The two equations use the same four inputs but different coefficients, so their answers usually sit within a few dozen calories of each other. Mifflin-St Jeor is the newer formula and is generally considered the more accurate one for most adults today, which is why it is highlighted here. Harris-Benedict, first published in 1919 and revised in 1984, tends to read a little higher. Neither is a medical measurement; real energy needs vary with body composition, genetics, and health, so treat both as a starting estimate. Set an activity level to turn your BMR into a rough maintenance calorie target for the day.

Your figures stay on your device: everything is worked out on the page and nothing you type is uploaded, stored, or logged. For related numbers, the BMI calculator relates your weight to your height, the age calculator turns a birth date into an exact age, and the unit converter handles standalone conversions such as pounds to kilograms.

Frequently asked questions

How is BMR calculated?
Basal metabolic rate is estimated from your sex, age, height, and weight. This tool uses two standard formulas, Mifflin-St Jeor and Harris-Benedict. Both combine the same four inputs with different coefficients, and the result updates as you type. Imperial entries are converted internally, so metric and imperial give the same answer.
Which formula is more accurate, Mifflin-St Jeor or Harris-Benedict?
For most adults today, Mifflin-St Jeor is generally considered the more accurate of the two, which is why it is highlighted as the recommended figure. Harris-Benedict is the older formula and usually estimates a slightly higher rate. Showing both lets you see the range rather than trusting a single number.
How do I turn BMR into daily calories?
Pick an activity level and the tool multiplies your Mifflin-St Jeor BMR by a standard factor, from 1.2 for sedentary up to 1.9 for very active.

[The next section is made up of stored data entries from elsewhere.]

-- ==== Sys2Proof/Machine/Egress.lean ====
section
/-! DEFINITION. Steps 9 and 10 of R18: the release of a packet, egress edits (R246), the frame on the wire, timestamps
(R54), what ends a frame (R104, R105), the ager (R333), and the reel's moments. -/

namespace Sys2Proof.Machine

/-- Operations of an egress edit (R246): anchors 0 and 2 only. -/
def editOps (w : Work) (v : ActEnv) : List Nat → Except Stop Work
  | [] => .ok w
  | o :: l => do
    let w ← w.op v o none
    editOps w v l

/-- R102, R246, R331: the mark, the edit and the truncation of a copy, in this order. -/
def egressPatch (act : ActImage) (w : Waiting) (bytes : List Byte) : Except Stop Patched := do
  let x := w.desc
  let anc := [some 0, none, if x.l3Kind = 0 then none else some x.l3Off, none, none, none, none, none, none, none]
  let k : Work := { p := ⟨bytes, x.mortar, x.mpatch, 0⟩, anc := anc }
  let v : ActEnv := { act := act, parse := {}, e := 0, matrix := none }
  let k ← if x.mark then k.setEcn v x.l3Off 3 else .ok k
  let k ← match x.edit with
    | some n => editOps k v (Map.getD act.edits n [])
    | none => .ok k
  match patchTruncate k.p x.trunc with
  | .ok p => return p
  | .error _ => throw .limit

/-- Bytes on the wire of a frame with `n` covered bytes (R355). -/
def wireLen (n : Nat) : Nat := max 64 (n + 4)

/-- A 16-bit-word checksum update over changed bytes at an even offset. -/
def csumOver : Nat → List Byte → List Byte → Nat
  | c, a :: b :: l, x :: y :: m =>
    csumOver (csumUpdate c (a.toNat * 256 + b.toNat) (x.toNat * 256 + y.toNat)) l m
  | c, _, _ => c

namespace Dev

/-- The bytes a waiting copy will have on the wire, before pad and FCS. -/
def onWire (d : Dev) (w : Waiting) : Except Stop Patched :=
  egressPatch (d.slot w.desc.tag).act w (d.chainBytes w.desc.chain w.desc.gen)

/-- Wire length of a waiting copy. -/
def wireOf (d : Dev) (w : Waiting) : Nat :=
  match d.onWire w with
  | .ok p => wireLen p.bytes.length
  | .error _ => wireLen w.desc.mlen

/-- The head of a queue. -/
def headOf (d : Dev) (q : Nat) : Option Waiting := (d.queue q).items.head?

/-- R358: heads that can never fit a window dropped under 0x80. -/
def dropNever (d : Dev) (i : Nat) : Dev :=
  (d.queuesOf i).foldl (fun d q =>
    let bad := (d.queue q).items.takeWhile fun w => d.neverFits i (q % 8) (d.wireOf w)
    if bad.isEmpty then d else
    let d := d.setQueue q fun x => { x with items := x.items.drop bad.length, awake := x.awake && bad.length < x.items.length }
    bad.foldl (fun d w => ((d.endWaiting w 0x80).bump (schBase i + 0x348)).event (schBase i + 0x30C) 7) d) d

/-- R331: whether a mark of a copy stays within the limits of R101; a copy whose egress patch fails anyhow is no matter. -/
def markRoom (d : Dev) (w : Waiting) : Bool :=
  match d.onWire { w with desc := { w.desc with mark := true } }, d.onWire w with
  | .error _, .ok _ => false
  | _, _ => true

/-- Whether a queue's head may start: its gate, the fit test, and express only where a preemptable frame is in progress or
suspended. -/
def mayStart (d : Dev) (i : Nat) (express : Bool) (q : Nat) : Bool :=
  match d.headOf q with
  | none => false
  | some w =>
    d.gateOpen i (q % 8) && d.fit i (q % 8) (d.wireOf w) != .no && !(express && d.preemptable i (q % 8))

/-- R357: heads that give NO are noted for the close of their window. -/
def noteHeld (d : Dev) (i : Nat) : Dev :=
  (d.queuesOf i).foldl (fun d q =>
    match d.headOf q with
    | none => d
    | some w =>
      if d.governed i (q % 8) && d.gateOpen i (q % 8) && d.fit i (q % 8) (d.wireOf w) = .no then
        d.setQueue q fun x => { x with holdNo := true }
      else d) d

/-- R333: the heads that would be chosen and have reached AGE_MAX end, until one that has not. -/
def ageChosen (d : Dev) (i : Nat) (ok : Nat → Bool) : Nat → Dev
  | 0 => d
  | fuel + 1 =>
    let cs := d.candidates i ok
    let gs := (cs.filter fun c => c.2.1).map (·.1)
    let woken := d.wakeTree i cs
    match woken.chooseQueue i (!gs.isEmpty) (if gs.isEmpty then cs.map (·.1) else gs) with
    | none => d
    | some q =>
      if (d.headOf q).any fun w => d.aged w.desc then (d.ageHeads i [q]).ageChosen i ok fuel else d

/-- The close that a frame of class `k` started now must meet; none where no gate closes (R362). -/
def closeOf (d : Dev) (i k : Nat) : Option Nat :=
  if !d.governed i k then none
  else
    let r := d.reels i
    closeAfter r.cur r.pend k (reelFuel r) d.wallTotal

/-- A frame starts at an interface. -/
def startFrame (d : Dev) (i : Nat) (w : Waiting) : Dev :=
  let s := d.sched
  let ends := match d.closeOf i (w.desc.queue % 8) with
    | some t => Map.put s.sendEnd i t
    | none => Map.erase s.sendEnd i
  { d with sched := { s with sending := Map.put s.sending i w, sendEnd := ends } }

/-- An egress patch that fails ends its copy (R246, R254). -/
def patchFailed (d : Dev) (i : Nat) (w : Waiting) (s : Stop) : Dev :=
  let x := w.desc
  match s with
  | .upset inj =>
    let l := srcLane (dieOf i) 127
    (d.raiseAs l 0x5002 [] inj true).endWaiting w 0x5E
  | .limit => (d.raise (srcCourse x.course) 0x5012 (mortarDetail x (d.slot x.tag).num x.mortar 0)).endWaiting w 0x56
  | .drop r => d.endWaiting w r
  | _ => d.endWaiting w 0x5A

/-- R327, R356, R359: one release opportunity of an interface. `upset` says that the released copy's egress edit reads in
error. -/
def schedulerRelease (d : Dev) (i : Nat) (upset : Bool) : Dev :=
  if !inMode d i || !d.takes i then d else
  let now := Map.get? d.sched.sending i
  let held := Map.get? d.sched.held i
  let busy := match now with
    | none => false
    | some w => !d.preemptable i (w.desc.queue % 8) || held.isSome
  if busy then d else
  let express := now.isSome || held.isSome
  let d := (d.dropNever i).noteHeld i
  let d := d.ageChosen i (d.mayStart i express) ((d.queuesOf i).length)
  match d.takeHead i (d.mayStart i express) d.markRoom with
  | (d, some (_, w)) =>
    match if upset && w.desc.edit.isSome then Except.error (Stop.upset false) else d.onWire w with
    | .error s => d.patchFailed i w s
    | .ok _ =>
      let d := match now with
        | some p => { d with sched := { d.sched with held := Map.put d.sched.held i p } }
        | none => d
      d.startFrame i w
  | (d, none) =>
    match now, held with
    | none, some w =>
      if d.gateOpen i (w.desc.queue % 8) && !d.pfcHeld i (w.desc.queue % 8) then
        ({ d with sched := { d.sched with held := Map.erase d.sched.held i } }).startFrame i w
      else d
    | _, _ => d

/-! ### The frame on the wire -/

/-- R54: a one-step edit of the frame's bytes at the wall time `t` of its start, in ns. -/
def oneStep (x : Desc) (t : Nat) (b : List Byte) : List Byte :=
  let o := x.ptpOff
  let (at_, new) : Nat × List Byte :=
    if x.tsOp = 1 then
      let sec := (t / 1000000000 + 4 - bits x.tstamp 31 30) % 4
      let res : Int := (sec * 1000000000 + t % 1000000000 : Nat) - (bits x.tstamp 29 0 : Nat)
      let res := if res < 0 then res + 4000000000 else res
      (o + 8, beBytes 8 ((field b (o + 8) 8 + res.toNat * 65536) % 2 ^ 64))
    else (o + 34, beBytes 6 (t / 1000000000) ++ beBytes 4 (t % 1000000000))
  if x.tsOp ≠ 1 && x.tsOp ≠ 2 then b
  else
    let b' := patch b at_ new
    let c := field b (o - 2) 2
    if x.tsUdp && c ≠ 0 then
      let n := csumOver c (Sys2Proof.Machine.slice b at_ new.length) (Sys2Proof.Machine.slice b' at_ new.length)
      patch b' (o - 2) (beBytes 2 (if n = 0 then 0xFFFF else n))
    else b'

/-- R374: a two-step record. -/
def stampRecord (d : Dev) (x : Desc) (i t : Nat) : List Nat :=
  [x.tsTag <<< 16 + i <<< 8 + d.timCode, t / 1000000000 / 2 ^ 32 % 2 ^ 16, t / 1000000000 % 2 ^ 32, t % 1000000000]

/-- R54, R374, R469: a two-step record written to the ring that the injection named. -/
def twoStep (d : Dev) (x : Desc) (i t : Nat) : Dev :=
  let r := wordsToLE (d.stampRecord x i t)
  let a := 0x400 + 4 * i
  let overAt (d : Dev) : Dev := d.setFld a 31 16 (min 65535 (d.fld a 31 16 + 1))
  if x.tsSet < 64 then
    let s := x.tsSet
    let wr := d.memWord s (0x7B800 + 4 * i) % 64
    let rd := d.memWord s (0x7BA00 + 4 * i) % 64
    if !d.isOn (38 + s) || (wr + 1) % 64 = rd then overAt d
    else (d.memWrite s (0x63800 + 0x400 * i + 16 * wr) r).memStore s (0x7B800 + 4 * i) (leBytes 4 ((wr + 1) % 64))
  else
    let wr := d.fld a 13 8
    if !d.flag 0x210 0 || (wr + 1) % 64 = d.fld a 5 0 then overAt d
    else
      let base := d.reg 0x214 * 2 ^ 32 + d.reg 0x210 / 1024 * 1024
      ((d.toHost (base + 0x400 * i + 16 * wr) r).setFld a 13 8 ((wr + 1) % 64)).sumBit 5

/-- A frame that leaves an interface stomped (R104). -/
def stomp (d : Dev) (i : Nat) (b : List Byte) : Dev :=
  let inv := (fcs b).map fun x => x ^^^ 0xFF
  { d with out := d.out ++ [Emission.frame i (b ++ inv) true] }.bump (mrtBase (courseOf i) + 0x28 + 16 * portIndex i)

/-- R362: a frame of a gated class that ends after its close. -/
def judgeClose (d : Dev) (i : Nat) : Dev :=
  match Map.get? d.sched.sendEnd i with
  | none => d
  | some c =>
    if d.wallTotal ≤ c then d
    else if (d.reels i).stepped then d.bump (schBase i + 0x338)
    else ((d.bump (schBase i + 0x340)).raise (srcIf i) 0x7021).event (schBase i + 0x30C) 6

/-- R104, R105, R307, R581: the last covered byte of a frame leaves, or its frame is withheld or stomped. -/
def frameEnd (d : Dev) (i : Nat) (f : TxFacts) : Dev :=
  match Map.get? d.sched.sending i with
  | none => d
  | some w =>
    let x := w.desc
    let h := halfAddr x.chain
    let saf := d.flag (mrtBase (courseOf i)) (portIndex i)
    let d := d.judgeClose i
    let s := d.sched
    let d := { d with sched := { s with sending := Map.erase s.sending i, sendEnd := Map.erase s.sendEnd i } }
    let d := d.setReels i fun r => { r with stepped := false }
    match d.chain? x.chain x.gen with
    | none => d.endCopy x (.dropped 0x64)
    | some c =>
      let whole := match d.onWire w with
        | .ok p => p
        | .error _ => ⟨c.bytes, x.mortar, x.mpatch, 0⟩
      let seen := f.seen.getD whole.bytes
      if c.poison || f.bad then
        let d := if f.bad && !c.poison then (d.raiseWear (srcMem (2 + h)) 0xC020 (memDetail (2 + h) d.free)).used else d
        let d := d.setChain x.chain fun c => { c with poison := true }
        (if saf then d else d.stomp i seen).endWaiting w 0xC1
      else
        let inj := d.flag (brkBase h + 0x0C) 1
        if f.link || inj || c.broken.isSome then
          let d := if inj then d.clrBit (brkBase h + 0x0C) 1 else d
          let d := if saf then d else d.stomp i seen
          (d.linkError x.chain inj).endCopy x (.dropped 0x64)
        else
          let computed := crc32c seen
          if computed ≠ whole.mortar then
            let det := mortarDetail x (d.slot x.tag).num whole.mortar computed
            let d := (d.bump (mrtBase (courseOf i) + 0x20 + 16 * portIndex i)).raiseAs (srcIf i) 0x5010 det x.inverted false
            (if saf then d else d.stomp i seen).endWaiting w 0x58
          else
            let t := d.wallTotal - f.age
            let b := oneStep x t seen
            let b := b ++ List.replicate (60 - b.length) 0
            let d := { d with out := d.out ++ [Emission.frame i (b ++ fcs b) false] }
            let d := (d.bump (portBase i + 0x210)).bump (portBase i + 0x218) (b.length + 4)
            let d := if x.tsOp = 3 then d.twoStep x i t else d
            (d.release x.chain x.gen).endCopy x .departed

/-! ### The ager (R333) -/

/-- The ager at a waiting descriptor; `lap` is the lap's time in µs where the visit ends one. -/
def agerVisit (d : Dev) (p : WaitPlace) (lap : Option Nat) : Dev :=
  let endP (d : Dev) (q : Pass) : Dev := (d.countGlobal 0x7E).dropPass q 0x7E
  let old (q : Pass) : Bool := d.aged q.desc
  let d := match p with
    | .hold c i => match (d.course c).hold[i]? with
      | some h => if old h.pass then endP (d.setCourse c fun s => { s with hold := s.hold.eraseIdx i }) h.pass else d
      | none => d
    | .miss c i => match (d.course c).missq[i]? with
      | some q => if old q then
          let d := d.setCourse c fun s => { s with missq := s.missq.eraseIdx i }
          (d.countGlobal 0x7E).dropSix c q 0x7E
        else d
      | none => d
    | .recirc c i => match (d.course c).recirc[i]? with
      | some r => if d.aged r.desc then
          endP (d.setCourse c fun s => { s with recirc := s.recirc.eraseIdx i }) { desc := r.desc, chained := true }
        else d
      | none => d
    | .inject c i => match (d.course c).inject[i]? with
      | some r => if d.aged r.desc then
          endP (d.setCourse c fun s => { s with inject := s.inject.eraseIdx i }) { desc := r.desc, chained := true }
        else d
      | none => d
    | .scan u i => match (d.au u).queue[i]? with
      | some s => if s.inline && old s.pass then
          let d := d.setAu u fun a => { a with queue := a.queue.eraseIdx i }
          (d.countGlobal 0x7E).dropSix s.pass.desc.course s.pass 0x7E
        else d
      | none => d
    | .queue q i => match (d.queue q).items[i]? with
      | some w => if d.aged w.desc && (w.item.isNone || w.nb > 1) then
          let d := d.setQueue q fun x => { x with items := x.items.eraseIdx i, awake := x.awake && x.items.length > 1 }
          let d := (d.endWaiting w 0x7E).countIfEnd q 1
          if q.val < 55296 then d.event (schBase (d.ifOfQueue q) + 0x18) 4 else d
        else d
      | none => d
    | .fjarair i => match d.pair.xq[i]? with
      | some w => if d.aged w.desc then
          ({ d with pair := { d.pair with xq := d.pair.xq.eraseIdx i } } : Dev).endWaiting w 0x7E
        else d
      | none => d
  match lap with
  | none => d
  | some us =>
    let d := d.setReg 0x300020 (min us (2 ^ 32 - 1))
    if us > 10000 then (d.raise (srcHalf 0) 0x7010).event 0x300008 3 else d

end Dev

/-- SCHEDULER_RELEASE (R327): interface, and whether the released copy's egress edit reads in error. -/
def execSchedulerRelease (i : Fin 96) (upset : Bool) (s : State) : Result := s.actIf i (·.schedulerRelease i upset)

/-- EGRESS_FRAME_END (R104). -/
def execEgressFrameEnd (i : Fin 96) (facts : TxFacts) (s : State) : Result := s.actIf i (·.frameEnd i facts)

/-- AGER_VISIT (R333): a wait place, and the lap's time in µs where the visit ends a lap. -/
def execAgerVisit (place : WaitPlace) (lap : Option Nat) (s : State) : Result := s.act (·.agerVisit place lap)

/-- REFUSAL_NOTICE (R335): a bay. -/
def execRefusalNotice (bay : Fin 48) (s : State) : Result :=
  s.act fun d => d.refusalNotice bay fun k => d.gateOpen bay k && d.fit bay k (d.noticeLen bay) != .no

/-- FIGURE_BOUNDARY (R346, R365): interface, and whether the figure read there is uncorrectable. -/
def execFigureBoundary (i : Fin 96) (bad : Bool) (s : State) : Result :=
  s.actIf i fun d => if bad && (d.reels i).cur.isSome then d.figureError i false else d.seeGates i

/-- REEL_SWITCH (R352). -/
def execReelSwitch (i : Fin 96) (s : State) : Result := s.actIf i fun d => (d.switchIfDue i).settle

/-- REEL_REPLACED (R365): interface, and whether the pages of its tile are POISONED. -/
def execReelReplaced (i : Fin 96) (poisoned : Bool) (s : State) : Result := s.actIf i (·.reelReplaced i poisoned)

end Sys2Proof.Machine
end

The result is your total daily energy expenditure, a rough estimate of the calories needed to maintain your current weight.

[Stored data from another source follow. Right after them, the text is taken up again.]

-- ==== Sys2Proof/Machine/Dispatch.lean ====
section
/-! DEFINITION. Which meaning each command has: one arm a constructor, one call of its meaning. -/

namespace Sys2Proof.Machine
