/-- R670 to R674. -/
def Obligations.DebugAccesses : Prop :=
  (∀ s : State, s.dev.Speaks 0 → Completes (.debugNop true) s fun d => d = { s.dev with out := s.dev.out ++ [.dbg 1 []] }) ∧
  (∀ (s : State) (space : BitVec 4) (addr : BitVec 48) (count : BitVec 8), s.dev.Speaks 2 →
    Dev.debugSpan space.toNat addr.toNat (count.toNat + 1) = true →
    Completes (.debugRead space addr count true true) s fun d => d = { s.dev with out := s.dev.out ++ [.dbg 2 []] }) ∧
  (∀ (s : State) (addr : BitVec 48), s.dev.Speaks 1 → addr.toNat % 4 = 0 → addr.toNat < 2 ^ 24 → s.dev.unpowered addr.toNat = false →
    Completes (.debugRead 0 addr 0 true false) s fun d =>
      d = { s.dev with out := s.dev.out ++ [.dbg 1 [s.dev.peek addr.toNat]] }) ∧
  (∀ (s : State) (set : Fin 64) (off : Nat), s.dev.Speaks 2 → s.dev.isOn (38 + set) = true → off % 4 = 0 → off + 4 ≤ 2 ^ 19 →
    Completes (.debugRead 3 (BitVec.ofNat 48 (set * 2 ^ 32 + off)) 0 true false) s fun d =>
      (off / 8 ∉ (s.dev.set set).poison → d = { s.dev with out := s.dev.out ++ [.dbg 1 [s.dev.memWord set off]] }) ∧
      (off / 8 ∈ (s.dev.set set).poison → d = { s.dev with out := s.dev.out ++ [.dbg 5 [0]] })) ∧
  (∀ (s : State) (set : Fin 64) (p : Fin 9) (k : Fin 32), s.dev.Speaks 2 →
    Completes (.debugRead 4 (BitVec.ofNat 48 (set * 2 ^ 16 + p * 2 ^ 12 + k)) 0 true false) s fun d =>
      d = { s.dev with out := s.dev.out ++ [.dbg 1 [(s.dev.eng set p).core.reg k % 2 ^ 32]] }) ∧
  (∀ (s : State) (addr : BitVec 48) (v : BitVec 32), s.dev.Speaks 3 → addr.toNat % 4 = 0 → addr.toNat < 2 ^ 24 →
    Completes (.debugWrite 0 addr [v] true) s fun d => d = (s.dev.hostWrite addr.toNat 15 v.toNat).debugAck 1) ∧
  (∀ (s : State) (set : Fin 64) (off : Nat) (v : BitVec 32), s.dev.Speaks 3 → s.dev.isOn (38 + set) = true → off % 4 = 0 →
    off + 4 ≤ 2 ^ 19 → Completes (.debugWrite 3 (BitVec.ofNat 48 (set * 2 ^ 32 + off)) [v] true) s fun d =>
      d = (s.dev.memStore set off (leBytes 4 v.toNat)).debugAck 1) ∧
  (∀ (s : State) (set : Fin 64) (p : Fin 9) (k : Fin 32) (v : BitVec 32), s.dev.Canonical → s.dev.Speaks 3 → (k : Nat) ≠ 0 →
    let a := BitVec.ofNat 48 (set * 2 ^ 16 + p * 2 ^ 12 + k)
    ((s.dev.eng set p).halted = true → Completes (.debugWrite 4 a [v] true) s fun d =>
      d.out = s.dev.out ++ [.dbg 1 []] ∧
      (d.eng set p).core = (s.dev.eng set p).core.set k ((s.dev.eng set p).core.reg k / 2 ^ 32 * 2 ^ 32 + v.toNat) false) ∧
    ((s.dev.eng set p).halted = false → Completes (.debugWrite 4 a [v] true) s fun d =>
      d = { s.dev with out := s.dev.out ++ [.dbg 3 []] })) ∧
  (∀ (s : State) (n : Fin 8) (v : BitVec 32), s.dev.Speaks 2 → s.dev.debugLevel = 2 → v.getLsbD 30 = false →
    Map.sorted s.dev.dbg.bps = true →
    Completes (.debugWrite 6 (BitVec.ofNat 48 (0x10 + 4 * n)) [v] true) s fun d =>
      Map.getD d.dbg.bps (0x10 + 4 * n) 0 = (v &&& 0xFBF00FFF#32) ∧ d.out = s.dev.out ++ [.dbg 1 []]) ∧
  ∀ (s : State) (addr : BitVec 48) (v : BitVec 32), s.dev.Speaks 2 → s.dev.debugLevel = 2 → addr.toNat % 4 = 0 →
    addr.toNat < 2 ^ 24 → Completes (.debugWrite 0 addr [v] true) s fun d => d.Raised 0xE000 0xE022 ∧ d.regs = s.dev.regs

/-- R674, R675. -/
def Obligations.DebugUnlocking : Prop :=
  (∀ (s : State) (level : BitVec 2), s.dev.Speaks 0 → level ≠ 0 →
    (s.dev.flag 0x220 28 = false → Completes (.debugChallenge level true) s fun d =>
      ∃ n, Map.get? d.dbg.nonces level.toNat = some (n, s.dev.now + 60000000000) ∧ n.length = 48 ∧
        d.out = s.dev.out ++ [.dbg 1 (Dev.bytesToWords n)] ∧ d.regs = s.dev.regs) ∧
    (s.dev.flag 0x220 28 = true → Completes (.debugChallenge level true) s fun d =>
      d = { s.dev with out := s.dev.out ++ [.dbg 3 []] })) ∧
  (∀ (s : State) (level : BitVec 2) (response : List (BitVec 32)), s.dev.Canonical → s.dev.Speaks 0 → level ≠ 0 →
    response.length = 24 → Completes (.debugUnlock level response true) s fun d =>
      d.flag 0x220 29 = true ∧ d.debugLevel = s.dev.debugLevel ∧
      d.dbg.verify = some (level.toNat, response.flatMap fun w => beBytes 4 w.toNat) ∧ d.out = s.dev.out ++ [.dbg 1 []]) ∧
  (∀ (s : State) (level : Nat) (sig : List Byte), s.dev.Canonical → Map.sorted s.dev.dbg.nonces = true → level < 4 →
    s.dev.dbg.verify = some (level, sig) → Completes .unlockVerifyDone s fun d =>
      d.dbg.verify = none ∧ d.flag 0x220 29 = false ∧ Map.get? d.dbg.nonces level = none ∧
      (s.dev.unlockPasses level sig = true → d.debugLevel = level ∧ d.fld 0x220 23 16 = 0 ∧ d.Raised 0xE000 0xE020) ∧
      (s.dev.unlockPasses level sig = false →
        d.debugLevel = s.dev.debugLevel ∧ d.fld 0x220 23 16 = min 255 (s.dev.fld 0x220 23 16 + 1) ∧ d.Raised 0xE000 0xE021 ∧
        (3 ≤ s.dev.fld 0x220 23 16 → d.flag 0x220 28 = true ∧ d.dbg.lockEnd = some (s.dev.now + 60000000000)))) ∧
  (∀ s : State, s.dev.Canonical → s.dev.Speaks 0 → Completes (.debugLock true) s fun d =>
    d.debugLevel = 0 ∧ d.dbg.bps = [] ∧ d.stw.halted = [] ∧ (∀ x ∈ d.sets, ∀ e ∈ x.2.engines, e.2.halted = false) ∧
    d.out = s.dev.out ++ [.dbg 1 []]) ∧
  (∀ (s : State) (level : BitVec 2) (n : List Byte) (t : Nat), Map.sorted s.dev.dbg.nonces = true →
    Map.get? s.dev.dbg.nonces level.toNat = some (n, t) →
    (t ≤ s.dev.now → Completes (.nonceExpiry level) s fun d =>
      Map.get? d.dbg.nonces level.toNat = none ∧ d = { s.dev with dbg := { s.dev.dbg with nonces := d.dbg.nonces } }) ∧
    (s.dev.now < t → Completes (.nonceExpiry level) s fun d => d = s.dev)) ∧
  ∀ (s : State) (t : Nat), s.dev.Canonical → s.dev.dbg.lockEnd = some t →
    (t ≤ s.dev.now → Completes .lockoutEnd s fun d => d.flag 0x220 28 = false ∧ d.dbg.lockEnd = none ∧ d.debugLevel = s.dev.debugLevel) ∧
    (s.dev.now < t → Completes .lockoutEnd s fun d => d = s.dev)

Can I use pounds, feet, and inches?
Yes. Switch the units toggle to Imperial to enter height in feet and inches and weight in pounds. Metric mode uses centimetres and kilograms. Either way the calculation is the same, because imperial values are converted to metric before the formulas run.
Is my data uploaded anywhere?
No. Everything runs in your browser; the age, height, and weight you enter are never uploaded, stored, or logged.
Is BMR the same as the calories I need to lose weight?
No. BMR is only the energy used at rest. Your full daily requirement is higher once activity is included, which is what the maintenance estimate shows. To lose or gain weight, people typically adjust intake around that maintenance figure, ideally with guidance from a health professional. These numbers are estimates, not medical advice.